MATERIAL PROVIDED ::
##############################

/-- LevelLinesAreSharedAndEdgesAreNot: three cards on level line 10, cleared in another order; one on edge line 11. -/
theorem test_witness_LevelLines :
    (on wired).blk.hold[(10 : Fin 16)] = 0 ∧ ([((8 : Byte), (1 : Byte)), (9, 4), (10, 3)].map Prod.fst).Nodup ∧
    ([((10 : Byte), (3 : Byte)), (8, 1)] ++ [(9, 4)]).Perm [(8, 1), (9, 4), (10, 3)] ∧
    (∀ c ∈ [((8 : Byte), (1 : Byte)), (9, 4), (10, 3)], SteersTo (on wired).blk c.1 c.2 10 true) ∧
    SteersTo (on wired).blk 8 2 11 false := by
  refine ⟨by decide, by decide, by decide, ?_, ⟨rfl, rfl, 1, 1, 8, 2, by decide, by decide, by decide, by decide, by decide, by decide⟩⟩
  intro c hc
  simp only [List.mem_cons, List.not_mem_nil, or_false] at hc
  obtain rfl | rfl | rfl := hc
  · exact ⟨rfl, rfl, 0, 0, 8, 2, by decide, by decide, by decide, by decide, by decide, by decide⟩
  · exact ⟨rfl, rfl, 3, 0, 9, 3, by decide, by decide, by decide, by decide, by decide, by decide⟩
  · exact ⟨rfl, rfl, 2, 0, 10, 4, by decide, by decide, by decide, by decide, by decide, by decide⟩

end Sys2Proof.Tests
end

section
/-! SUPPORT. The byte registers when they are present, and what the CONFIG_DATA read and the device read amount to
(40_config_decoder.md R131, R134, R137). -/

namespace Sys2Proof.Machine

open Sys2Proof

/-- The read of a register that is present is the register's own read (30_encoding.md R92). -/
theorem readByte_of_isPresent {r : ByteReg} {s : State} (hp : isPresent s.blk r = true) :
    readByte r s = readReg r s := if_pos hp

/-- The write of a register that is present is the register's own write (30_encoding.md R92). -/
theorem writeByte_of_isPresent {r : ByteReg} {s : State} (v : Byte) (hp : isPresent s.blk r = true) :
    writeByte r v s = writeReg r v s := if_pos hp

/-- The Type 1 gate is open exactly when the latch is enabled and names bus 0 (40_config_decoder.md R134). -/
theorem t1Gate_iff (b : Block) : t1Gate b = true ↔ b.caEn = true ∧ b.caBus = 0 := by
  rw [t1Gate, Bool.and_eq_true, beq_iff_eq]

/-- The index of a CONFIG_DATA lane with the lane as a number (30_encoding.md R96). -/
theorem configIndex_eq (lane : BitVec 2) (b : Block) :
    configIndex lane b = b.caReg ||| BitVec.ofNat 8 lane.toNat := by
  rw [configIndex, BitVec.ofNat_toNat]

/-- Behind an open gate CONFIG_DATA is the configuration read of the latched device. -/
theorem readConfigData_of_gate {lane : BitVec 2} {s : State} (hg : t1Gate s.blk = true) :
    readConfigData lane s = cfgRead8 s.blk.caDev s.blk.caFunc (configIndex lane s.blk) s := if_pos hg

/-- Behind a closed gate CONFIG_DATA reads 0xFF and calls nothing. -/
theorem readConfigData_of_not_gate {lane : BitVec 2} {s : State} (hg : ¬ t1Gate s.blk = true) :
    readConfigData lane s = (0xFF, s) := if_neg hg

/-- Disabled, on another bus or with no bound device, CONFIG_DATA reads 0xFF and calls nothing. -/
theorem readConfigData_of_not_present {lane : BitVec 2} {s : State}
    (hn : s.blk.caEn = false ∨ s.blk.caBus ≠ 0 ∨ ∀ h, ¬ Reaches s.blk s.blk.caDev h) :
    readConfigData lane s = (0xFF, s) := by
  by_cases hg : t1Gate s.blk = true
  · obtain ⟨hen, hbus⟩ := (t1Gate_iff s.blk).1 hg
    have hr : ∀ h, ¬ Reaches s.blk s.blk.caDev h := by simpa [hen, hbus] using hn
    rw [readConfigData_of_gate hg, cfgRead8_of_not_reaches hr]
  · exact readConfigData_of_not_gate hg

/-- A byte of CONFIG_DATA that reaches a device is one call of the device's read port. -/
theorem readConfigData_of_reaches {lane : BitVec 2} {s : State} {h : Handle} (hen : s.blk.caEn = true)
    (hbus : s.blk.caBus = 0) (hr : Reaches s.blk s.blk.caDev h) :
    readConfigData lane s = devRead h s.blk.caFunc (configIndex lane s.blk) s := by
  rw [readConfigData_of_gate ((t1Gate_iff s.blk).2 ⟨hen, hbus⟩), cfgRead8_of_reaches hr]

/-- An operation that returns the byte of one device read: one call, and the block as it was. -/
theorem complete8_devRead (h : Handle) (func : BitVec 3) (addr : Byte) (s : State) :
    complete8 (devRead h func addr s) =
      .next (after s s.blk [.devReadCall h func addr] (.val8 (answerAt s 0 h func addr))) := rfl

/-- `T1.DATA.RD8` while the Type 1 ports are present (40_config_decoder.md R137). -/
theorem exec_t1DataRd8 {s : State} (lane : BitVec 2) (hp : t1Ports s.blk = true) :
    exec (.t1DataRd8 lane) s = complete8 (readConfigData lane s) :=
  congrArg complete8 (readByte_of_isPresent (r := .configData lane) hp)

/-- `T2.BUS.WR` while the Type 2 ports are present (40_config_decoder.md R143). -/
theorem exec_t2BusWr {s : State} (v : Byte) (hp : t2Ports s.blk = true) :
    exec (.t2BusWr v) s = complete .none (withBlock { s.blk with t2Bus := v } s) :=
  congrArg (complete .none) (writeByte_of_isPresent (r := .bus) v hp)

end Sys2Proof.Machine
end

section
/-! The statements of the configuration decoder: a byte of CONFIG_DATA, and the Type 2 bus number. -/

namespace Sys2Proof.Machine

open Sys2Proof

/-- Settles O21: the cases are those of R137 and R131. With the gate closed or no bound device nothing is called; otherwise
the read is one device read at the latched register OR the lane. -/
theorem configDataByteRead : Obligations.ConfigDataByteRead := by
  unfold Obligations.ConfigDataByteRead
  refine ⟨by decide, fun s lane hp => ⟨fun hn => ?_, fun h hen hbus hr => ?_⟩⟩
  · rw [exec_t1DataRd8 lane hp, readConfigData_of_not_present hn]
    exact complete_eq_after (.val8 0xFF) s
  · rw [exec_t1DataRd8 lane hp, readConfigData_of_reaches hen hbus hr, configIndex_eq, complete8_devRead]

/-- Settles O28: the write of the bus number register, which stands behind the Type 2 ports, sets one field. -/
theorem busWriteSetsTheBusNumber : Obligations.BusWriteSetsTheBusNumber := by
  unfold Obligations.BusWriteSetsTheBusNumber
  refine ⟨by decide, fun s v hp => ?_⟩
  rw [exec_t2BusWr v hp, complete_withBlock]

end Sys2Proof.Machine
end

section
/-! SUPPORT. What `Resolve` gives (42_interrupt_router.md R203, R204), by the numbers of its operands, and what SET_IRQ and
CLEAR_IRQ do with a line it gives. -/

namespace Sys2Proof.Machine

open Sys2Proof

/-- The index of a pin operand, by number (30_encoding.md R108). -/
theorem intIndex_eq_some (v : Byte) (k : Fin 4) : intIndex v = some k ↔ v.toNat = k.val + 1 := by
  revert k
  revert v
  decide

/-- A device number operand, by number (30_encoding.md R107). -/
theorem deviceNumber_eq_some (v : Byte) (d : Fin 32) : deviceNumber v = some d ↔ v.toNat = d.val := by
  simp only [deviceNumber, Option.dite_none_right_eq_some, Option.some.injEq, Fin.ext_iff]
  exact ⟨fun ⟨_, h⟩ => h, fun h => ⟨by omega, h⟩⟩

/-- The line of an IRQ number (30_encoding.md R108). -/
theorem irqLine_eq_some (v : Byte) (q : Fin 16) : irqLine v = some q ↔ v.toNat = q.val := by
  simp only [irqLine, Option.dite_none_right_eq_some, Option.some.injEq, Fin.ext_iff]
  exact ⟨fun ⟨_, h⟩ => h, fun h => ⟨by omega, h⟩⟩

/-- Step 4 of `Resolve` gives a line exactly for the number of one. -/
theorem lineOrNothing_eq_line (irq : Byte) (level level' : Bool) (q : Fin 16) :
    lineOrNothing irq level = .line q level' ↔ irq.toNat = q.val ∧ level = level' := by
  rw [lineOrNothing, ← irqLine_eq_some]
  cases irqLine irq <;> simp

/-- Steps 1 to 3 of `Resolve` (42_interrupt_router.md R203): the pin of the card is wired to logical interrupt `r`, through
slot `i`. -/
def WiredTo (b : Block) (card pin : Byte) (i : Fin 32) (r : Fin 4) : Prop :=
  b.initialised = true ∧ ∃ (k : Fin 4) (d : Fin 32), pin.toNat = k.val + 1 ∧ card.toNat = d.val ∧
    b.dev2slot[d] = some i ∧ routeIndex b.slots[i].route[k] = some r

##############################

THE PROBLEM :: Quote the listing above, but only from the line that shows "bus number. -/" through the line that shows "is called; otherwise".

COMPLETED EXERCISE ::
/-! The statements of the configuration decoder: a byte of CONFIG_DATA, and the Type 2 bus number. -/

namespace Sys2Proof.Machine

open Sys2Proof

/-- Settles O21: the cases are those of R137 and R131. With the gate closed or no bound device nothing is called; otherwise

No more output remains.